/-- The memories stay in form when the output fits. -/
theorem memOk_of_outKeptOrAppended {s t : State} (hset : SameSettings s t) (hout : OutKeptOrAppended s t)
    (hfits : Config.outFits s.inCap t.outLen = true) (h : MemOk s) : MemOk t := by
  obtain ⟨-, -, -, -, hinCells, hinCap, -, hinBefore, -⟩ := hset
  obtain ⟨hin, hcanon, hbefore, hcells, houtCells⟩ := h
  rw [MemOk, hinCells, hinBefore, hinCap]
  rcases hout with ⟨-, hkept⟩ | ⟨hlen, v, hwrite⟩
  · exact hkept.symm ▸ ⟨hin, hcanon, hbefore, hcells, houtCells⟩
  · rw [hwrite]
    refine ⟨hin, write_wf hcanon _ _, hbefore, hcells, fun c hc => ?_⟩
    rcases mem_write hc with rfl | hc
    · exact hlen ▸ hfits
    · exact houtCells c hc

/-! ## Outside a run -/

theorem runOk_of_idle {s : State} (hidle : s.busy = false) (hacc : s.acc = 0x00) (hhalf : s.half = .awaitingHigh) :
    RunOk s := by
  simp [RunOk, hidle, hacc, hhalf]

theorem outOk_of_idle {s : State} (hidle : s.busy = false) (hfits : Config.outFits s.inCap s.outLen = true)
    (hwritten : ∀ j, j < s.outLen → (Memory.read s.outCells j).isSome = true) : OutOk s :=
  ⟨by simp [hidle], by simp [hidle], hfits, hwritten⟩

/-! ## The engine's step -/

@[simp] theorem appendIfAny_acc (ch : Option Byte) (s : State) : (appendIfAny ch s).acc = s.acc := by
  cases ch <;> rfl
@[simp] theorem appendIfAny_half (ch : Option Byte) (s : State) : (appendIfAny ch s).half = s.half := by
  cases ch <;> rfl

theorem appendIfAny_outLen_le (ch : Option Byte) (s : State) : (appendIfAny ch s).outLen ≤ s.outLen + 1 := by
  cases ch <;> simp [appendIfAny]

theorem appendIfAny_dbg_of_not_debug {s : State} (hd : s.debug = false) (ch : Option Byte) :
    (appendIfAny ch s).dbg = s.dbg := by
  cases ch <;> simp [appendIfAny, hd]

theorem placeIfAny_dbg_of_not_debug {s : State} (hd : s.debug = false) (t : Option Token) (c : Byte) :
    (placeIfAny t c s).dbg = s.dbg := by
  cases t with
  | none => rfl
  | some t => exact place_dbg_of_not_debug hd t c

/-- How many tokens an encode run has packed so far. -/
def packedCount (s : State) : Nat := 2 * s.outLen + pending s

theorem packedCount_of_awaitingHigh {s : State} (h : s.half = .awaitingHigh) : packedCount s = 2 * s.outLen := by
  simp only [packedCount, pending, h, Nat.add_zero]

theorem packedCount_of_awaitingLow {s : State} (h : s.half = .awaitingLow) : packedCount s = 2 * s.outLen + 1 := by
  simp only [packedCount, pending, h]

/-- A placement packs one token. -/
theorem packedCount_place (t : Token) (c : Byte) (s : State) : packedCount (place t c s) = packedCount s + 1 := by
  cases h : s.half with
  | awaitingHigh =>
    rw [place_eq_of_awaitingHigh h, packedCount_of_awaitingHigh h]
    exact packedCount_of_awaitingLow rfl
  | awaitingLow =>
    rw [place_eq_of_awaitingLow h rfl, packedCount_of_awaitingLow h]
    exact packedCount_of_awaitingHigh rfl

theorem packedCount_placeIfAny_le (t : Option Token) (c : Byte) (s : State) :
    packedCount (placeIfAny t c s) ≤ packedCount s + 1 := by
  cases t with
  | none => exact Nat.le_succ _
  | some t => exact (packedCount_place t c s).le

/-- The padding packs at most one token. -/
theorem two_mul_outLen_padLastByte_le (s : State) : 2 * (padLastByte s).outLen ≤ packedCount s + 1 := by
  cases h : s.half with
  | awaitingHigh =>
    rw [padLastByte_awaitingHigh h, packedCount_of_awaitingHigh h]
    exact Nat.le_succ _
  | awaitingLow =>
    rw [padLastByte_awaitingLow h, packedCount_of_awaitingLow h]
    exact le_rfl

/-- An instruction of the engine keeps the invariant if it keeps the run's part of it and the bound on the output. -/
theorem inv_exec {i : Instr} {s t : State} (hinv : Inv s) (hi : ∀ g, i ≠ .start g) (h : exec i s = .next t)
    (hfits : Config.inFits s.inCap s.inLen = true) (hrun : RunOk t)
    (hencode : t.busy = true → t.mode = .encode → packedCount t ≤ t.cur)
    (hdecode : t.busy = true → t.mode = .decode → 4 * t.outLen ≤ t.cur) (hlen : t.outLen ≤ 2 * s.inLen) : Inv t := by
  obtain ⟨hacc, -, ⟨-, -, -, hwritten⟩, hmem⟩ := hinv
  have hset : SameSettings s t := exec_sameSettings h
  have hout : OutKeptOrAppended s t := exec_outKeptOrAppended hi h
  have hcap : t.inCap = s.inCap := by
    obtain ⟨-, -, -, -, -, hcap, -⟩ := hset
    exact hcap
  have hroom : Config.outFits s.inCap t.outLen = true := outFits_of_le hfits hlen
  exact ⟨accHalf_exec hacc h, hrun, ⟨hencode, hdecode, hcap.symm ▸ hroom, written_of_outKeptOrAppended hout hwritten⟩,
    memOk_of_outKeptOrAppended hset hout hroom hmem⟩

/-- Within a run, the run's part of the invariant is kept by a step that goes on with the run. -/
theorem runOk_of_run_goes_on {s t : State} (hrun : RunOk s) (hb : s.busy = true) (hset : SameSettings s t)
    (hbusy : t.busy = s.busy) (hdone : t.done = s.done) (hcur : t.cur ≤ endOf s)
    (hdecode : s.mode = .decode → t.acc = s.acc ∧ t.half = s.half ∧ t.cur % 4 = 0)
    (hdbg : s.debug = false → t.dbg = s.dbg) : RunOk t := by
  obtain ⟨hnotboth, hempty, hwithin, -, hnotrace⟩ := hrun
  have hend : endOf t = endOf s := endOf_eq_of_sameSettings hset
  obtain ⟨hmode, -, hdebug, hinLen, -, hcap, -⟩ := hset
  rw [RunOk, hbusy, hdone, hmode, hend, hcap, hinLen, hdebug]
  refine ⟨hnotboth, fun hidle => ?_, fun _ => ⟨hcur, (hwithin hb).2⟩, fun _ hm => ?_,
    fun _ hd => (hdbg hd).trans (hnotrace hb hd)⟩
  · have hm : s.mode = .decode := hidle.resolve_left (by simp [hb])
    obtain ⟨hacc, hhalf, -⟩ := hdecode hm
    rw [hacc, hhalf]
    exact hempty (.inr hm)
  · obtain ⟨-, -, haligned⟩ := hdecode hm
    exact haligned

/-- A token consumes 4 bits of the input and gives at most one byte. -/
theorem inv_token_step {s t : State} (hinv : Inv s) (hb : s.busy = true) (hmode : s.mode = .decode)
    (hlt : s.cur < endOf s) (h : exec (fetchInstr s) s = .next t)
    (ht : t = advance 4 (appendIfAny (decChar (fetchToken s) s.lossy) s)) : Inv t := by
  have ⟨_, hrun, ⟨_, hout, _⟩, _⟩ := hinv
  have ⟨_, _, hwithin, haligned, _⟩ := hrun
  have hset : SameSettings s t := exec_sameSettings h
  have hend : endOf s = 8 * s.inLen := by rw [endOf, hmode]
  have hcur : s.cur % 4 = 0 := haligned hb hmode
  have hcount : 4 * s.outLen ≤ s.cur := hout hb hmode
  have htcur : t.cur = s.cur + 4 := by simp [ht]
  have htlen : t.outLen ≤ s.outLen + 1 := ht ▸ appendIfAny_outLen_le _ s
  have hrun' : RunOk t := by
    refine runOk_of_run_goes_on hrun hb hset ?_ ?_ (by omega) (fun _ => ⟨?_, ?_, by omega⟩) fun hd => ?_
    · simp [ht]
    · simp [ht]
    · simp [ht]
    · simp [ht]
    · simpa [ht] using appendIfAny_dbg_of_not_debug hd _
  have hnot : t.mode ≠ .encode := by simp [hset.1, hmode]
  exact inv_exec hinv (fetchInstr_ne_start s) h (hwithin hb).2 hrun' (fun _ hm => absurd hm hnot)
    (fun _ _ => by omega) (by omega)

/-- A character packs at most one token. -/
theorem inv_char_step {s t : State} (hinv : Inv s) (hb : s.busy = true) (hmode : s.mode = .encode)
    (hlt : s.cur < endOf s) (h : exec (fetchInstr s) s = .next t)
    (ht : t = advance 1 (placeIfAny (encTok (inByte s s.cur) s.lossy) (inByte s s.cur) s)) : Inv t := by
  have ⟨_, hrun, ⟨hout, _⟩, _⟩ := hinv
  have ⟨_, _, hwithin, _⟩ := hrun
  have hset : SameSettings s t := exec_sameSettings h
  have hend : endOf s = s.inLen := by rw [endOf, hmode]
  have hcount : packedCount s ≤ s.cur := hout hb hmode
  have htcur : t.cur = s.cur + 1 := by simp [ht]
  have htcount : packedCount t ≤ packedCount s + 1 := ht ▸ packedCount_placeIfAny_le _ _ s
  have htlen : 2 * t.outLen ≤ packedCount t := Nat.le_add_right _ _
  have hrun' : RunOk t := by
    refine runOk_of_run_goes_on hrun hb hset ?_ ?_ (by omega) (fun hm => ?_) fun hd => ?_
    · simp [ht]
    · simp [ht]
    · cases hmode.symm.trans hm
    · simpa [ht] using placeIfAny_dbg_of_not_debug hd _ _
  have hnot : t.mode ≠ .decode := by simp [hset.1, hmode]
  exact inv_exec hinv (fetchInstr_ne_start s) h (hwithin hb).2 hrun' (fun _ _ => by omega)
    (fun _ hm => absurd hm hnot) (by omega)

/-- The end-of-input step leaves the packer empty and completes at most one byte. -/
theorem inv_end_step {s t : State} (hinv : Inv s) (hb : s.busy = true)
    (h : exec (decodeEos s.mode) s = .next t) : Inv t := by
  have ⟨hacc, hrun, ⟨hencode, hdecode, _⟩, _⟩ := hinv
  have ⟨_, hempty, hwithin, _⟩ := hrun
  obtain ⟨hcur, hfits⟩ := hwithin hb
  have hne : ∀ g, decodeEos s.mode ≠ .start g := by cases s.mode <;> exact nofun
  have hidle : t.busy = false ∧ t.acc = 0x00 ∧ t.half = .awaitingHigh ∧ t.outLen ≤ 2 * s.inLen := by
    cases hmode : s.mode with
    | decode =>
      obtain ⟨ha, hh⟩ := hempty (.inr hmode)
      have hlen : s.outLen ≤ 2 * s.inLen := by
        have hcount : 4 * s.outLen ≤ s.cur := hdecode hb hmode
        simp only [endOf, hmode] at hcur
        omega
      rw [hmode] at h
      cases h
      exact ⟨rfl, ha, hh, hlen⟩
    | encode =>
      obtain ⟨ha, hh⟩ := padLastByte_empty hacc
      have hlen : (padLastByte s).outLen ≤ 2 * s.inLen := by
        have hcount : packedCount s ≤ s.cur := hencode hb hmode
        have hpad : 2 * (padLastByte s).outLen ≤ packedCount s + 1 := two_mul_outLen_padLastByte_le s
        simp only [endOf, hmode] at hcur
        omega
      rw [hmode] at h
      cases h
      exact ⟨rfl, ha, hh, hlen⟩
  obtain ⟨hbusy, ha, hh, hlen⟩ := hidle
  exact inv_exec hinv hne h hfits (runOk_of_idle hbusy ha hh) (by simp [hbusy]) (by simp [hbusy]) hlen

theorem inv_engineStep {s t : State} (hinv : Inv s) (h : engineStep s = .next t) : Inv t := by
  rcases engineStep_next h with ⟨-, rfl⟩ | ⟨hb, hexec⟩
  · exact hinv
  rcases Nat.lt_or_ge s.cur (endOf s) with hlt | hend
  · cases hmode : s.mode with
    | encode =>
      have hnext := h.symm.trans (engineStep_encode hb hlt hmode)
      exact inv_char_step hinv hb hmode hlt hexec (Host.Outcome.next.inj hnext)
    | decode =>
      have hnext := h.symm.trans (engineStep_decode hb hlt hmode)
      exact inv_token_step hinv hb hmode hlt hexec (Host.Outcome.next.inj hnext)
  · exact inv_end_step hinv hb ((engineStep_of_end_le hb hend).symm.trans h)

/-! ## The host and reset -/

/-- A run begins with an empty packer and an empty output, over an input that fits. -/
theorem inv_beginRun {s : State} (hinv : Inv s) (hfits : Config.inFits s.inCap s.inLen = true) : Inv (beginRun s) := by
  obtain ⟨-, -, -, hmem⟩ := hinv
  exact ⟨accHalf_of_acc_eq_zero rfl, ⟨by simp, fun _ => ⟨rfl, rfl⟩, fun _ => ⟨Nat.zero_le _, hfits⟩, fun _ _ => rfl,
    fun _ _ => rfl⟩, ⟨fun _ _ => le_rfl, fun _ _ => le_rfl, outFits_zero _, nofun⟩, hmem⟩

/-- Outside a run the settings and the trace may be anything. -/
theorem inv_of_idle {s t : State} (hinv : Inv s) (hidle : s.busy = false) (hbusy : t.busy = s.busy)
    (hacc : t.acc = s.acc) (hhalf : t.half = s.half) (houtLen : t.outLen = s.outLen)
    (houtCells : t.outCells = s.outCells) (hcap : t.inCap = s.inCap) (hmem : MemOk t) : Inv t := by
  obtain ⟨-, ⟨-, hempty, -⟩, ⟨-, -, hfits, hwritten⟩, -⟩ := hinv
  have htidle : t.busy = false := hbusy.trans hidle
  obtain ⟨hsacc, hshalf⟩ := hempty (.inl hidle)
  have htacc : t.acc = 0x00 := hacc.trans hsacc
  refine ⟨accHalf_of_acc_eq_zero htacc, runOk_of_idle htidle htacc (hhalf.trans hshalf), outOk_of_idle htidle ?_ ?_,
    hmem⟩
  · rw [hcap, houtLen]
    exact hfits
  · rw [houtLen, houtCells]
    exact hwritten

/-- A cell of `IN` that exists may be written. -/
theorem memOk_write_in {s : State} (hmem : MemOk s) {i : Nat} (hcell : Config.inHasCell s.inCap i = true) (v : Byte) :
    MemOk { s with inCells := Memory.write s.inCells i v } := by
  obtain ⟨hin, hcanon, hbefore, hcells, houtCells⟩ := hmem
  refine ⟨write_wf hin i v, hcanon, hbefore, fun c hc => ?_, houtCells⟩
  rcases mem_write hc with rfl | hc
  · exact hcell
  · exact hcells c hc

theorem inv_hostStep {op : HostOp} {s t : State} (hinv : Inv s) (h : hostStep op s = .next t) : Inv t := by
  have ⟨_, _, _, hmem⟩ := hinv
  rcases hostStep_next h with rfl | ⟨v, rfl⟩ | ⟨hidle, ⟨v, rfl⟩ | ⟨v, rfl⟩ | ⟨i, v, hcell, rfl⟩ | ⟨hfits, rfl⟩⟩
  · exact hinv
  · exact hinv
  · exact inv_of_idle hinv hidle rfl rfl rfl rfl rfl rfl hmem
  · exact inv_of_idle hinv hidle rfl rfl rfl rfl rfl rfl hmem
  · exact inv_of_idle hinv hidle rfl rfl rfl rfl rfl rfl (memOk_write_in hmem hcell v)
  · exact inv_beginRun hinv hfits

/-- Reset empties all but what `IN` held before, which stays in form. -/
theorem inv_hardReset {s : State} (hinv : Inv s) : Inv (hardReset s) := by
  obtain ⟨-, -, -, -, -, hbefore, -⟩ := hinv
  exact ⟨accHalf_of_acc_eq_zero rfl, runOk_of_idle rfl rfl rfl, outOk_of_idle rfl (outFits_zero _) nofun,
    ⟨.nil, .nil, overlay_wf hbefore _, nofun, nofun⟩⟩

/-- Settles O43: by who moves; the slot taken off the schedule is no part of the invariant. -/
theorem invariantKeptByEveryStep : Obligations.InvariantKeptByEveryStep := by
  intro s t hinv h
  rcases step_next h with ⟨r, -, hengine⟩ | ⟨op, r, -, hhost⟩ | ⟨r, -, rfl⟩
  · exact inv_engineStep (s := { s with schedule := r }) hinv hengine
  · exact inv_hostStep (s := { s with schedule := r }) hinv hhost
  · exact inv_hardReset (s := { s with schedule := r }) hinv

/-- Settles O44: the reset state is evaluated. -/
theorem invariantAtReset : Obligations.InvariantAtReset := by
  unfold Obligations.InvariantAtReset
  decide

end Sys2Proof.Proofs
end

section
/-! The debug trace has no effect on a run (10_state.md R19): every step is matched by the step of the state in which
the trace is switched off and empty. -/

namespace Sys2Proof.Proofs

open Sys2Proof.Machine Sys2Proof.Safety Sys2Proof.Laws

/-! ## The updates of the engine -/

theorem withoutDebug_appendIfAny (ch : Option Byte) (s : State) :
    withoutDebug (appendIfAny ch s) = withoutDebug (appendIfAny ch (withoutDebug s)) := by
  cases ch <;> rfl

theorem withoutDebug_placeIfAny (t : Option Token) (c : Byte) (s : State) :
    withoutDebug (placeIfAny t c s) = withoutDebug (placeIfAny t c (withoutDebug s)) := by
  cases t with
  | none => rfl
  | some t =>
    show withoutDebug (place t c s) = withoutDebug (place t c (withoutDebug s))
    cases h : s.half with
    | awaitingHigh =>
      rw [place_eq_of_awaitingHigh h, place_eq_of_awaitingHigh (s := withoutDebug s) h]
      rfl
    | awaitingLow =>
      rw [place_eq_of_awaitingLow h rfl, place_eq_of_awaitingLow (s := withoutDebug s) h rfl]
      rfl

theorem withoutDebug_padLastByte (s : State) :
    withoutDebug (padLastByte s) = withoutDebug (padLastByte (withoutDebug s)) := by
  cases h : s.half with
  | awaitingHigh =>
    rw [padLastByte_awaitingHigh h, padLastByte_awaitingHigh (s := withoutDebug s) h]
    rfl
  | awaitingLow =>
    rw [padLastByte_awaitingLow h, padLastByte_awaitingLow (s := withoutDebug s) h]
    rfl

**Exercise requirements**
Every line that contains "houtLen" should be copied out of the data.

**The answer**
    (hacc : t.acc = s.acc) (hhalf : t.half = s.half) (houtLen : t.outLen = s.outLen)
  · rw [hcap, houtLen]
  · rw [houtLen, houtCells]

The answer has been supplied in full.